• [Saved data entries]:
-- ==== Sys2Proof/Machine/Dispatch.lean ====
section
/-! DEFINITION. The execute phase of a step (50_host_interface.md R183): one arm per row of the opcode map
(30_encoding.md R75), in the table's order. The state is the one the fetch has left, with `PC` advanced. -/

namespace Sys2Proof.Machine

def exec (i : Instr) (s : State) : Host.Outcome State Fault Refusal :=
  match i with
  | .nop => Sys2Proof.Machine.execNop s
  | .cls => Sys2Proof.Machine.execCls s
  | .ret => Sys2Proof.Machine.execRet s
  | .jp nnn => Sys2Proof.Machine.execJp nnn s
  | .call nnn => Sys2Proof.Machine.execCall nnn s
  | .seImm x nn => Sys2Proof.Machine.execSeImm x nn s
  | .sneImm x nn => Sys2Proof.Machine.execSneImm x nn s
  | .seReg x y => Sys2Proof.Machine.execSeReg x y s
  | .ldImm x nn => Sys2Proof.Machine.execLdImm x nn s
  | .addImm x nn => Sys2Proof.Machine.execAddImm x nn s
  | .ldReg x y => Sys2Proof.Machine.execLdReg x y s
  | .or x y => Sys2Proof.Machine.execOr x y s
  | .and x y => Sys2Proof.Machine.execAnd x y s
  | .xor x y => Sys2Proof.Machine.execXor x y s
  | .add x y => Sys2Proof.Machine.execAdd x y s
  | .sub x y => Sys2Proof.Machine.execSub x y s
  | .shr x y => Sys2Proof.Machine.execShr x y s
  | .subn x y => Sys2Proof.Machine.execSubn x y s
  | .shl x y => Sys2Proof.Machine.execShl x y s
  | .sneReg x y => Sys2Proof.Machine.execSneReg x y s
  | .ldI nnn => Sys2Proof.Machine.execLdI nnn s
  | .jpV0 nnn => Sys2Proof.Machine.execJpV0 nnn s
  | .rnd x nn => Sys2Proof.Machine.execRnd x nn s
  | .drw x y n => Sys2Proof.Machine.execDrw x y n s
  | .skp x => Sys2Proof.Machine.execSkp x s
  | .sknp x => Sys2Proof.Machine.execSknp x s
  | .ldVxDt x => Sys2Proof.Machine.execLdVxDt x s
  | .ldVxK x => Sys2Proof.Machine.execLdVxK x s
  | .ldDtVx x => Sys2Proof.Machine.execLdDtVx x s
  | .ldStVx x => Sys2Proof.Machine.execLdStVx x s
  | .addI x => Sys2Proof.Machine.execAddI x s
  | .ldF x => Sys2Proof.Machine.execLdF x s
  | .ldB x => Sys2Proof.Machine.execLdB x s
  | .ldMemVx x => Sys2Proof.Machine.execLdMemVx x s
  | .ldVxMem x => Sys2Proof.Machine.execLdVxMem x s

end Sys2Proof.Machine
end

• [Activity]: The lines holding the word "with" are the answer. Pull them out of the records and copy them.

• [Your response]:
(30_encoding.md R75), in the table's order. The state is the one the fetch has left, with `PC` advanced. -/
  match i with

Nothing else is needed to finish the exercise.